-- ==== Sys2Proof/Machine/Core.lean ====
section
/-! DEFINITION. The model behind the host's interface. -/

def Sys2Proof.core : Host.Core := { State := Sys2Proof.Machine.State, Fault := Sys2Proof.Machine.Fault, Refusal := Sys2Proof.Machine.Refusal, step := Sys2Proof.Machine.step, reset := Sys2Proof.Machine.State.reset }
end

****

Work order
From the line that contains "def Sys2Proof.core : Host.Core" through the last line of the listing, every line is to be restated word for word, both ends included.

Response
def Sys2Proof.core : Host.Core := { State := Sys2Proof.Machine.State, Fault := Sys2Proof.Machine.Fault, Refusal := Sys2Proof.Machine.Refusal, step := Sys2Proof.Machine.step, reset := Sys2Proof.Machine.State.reset }
end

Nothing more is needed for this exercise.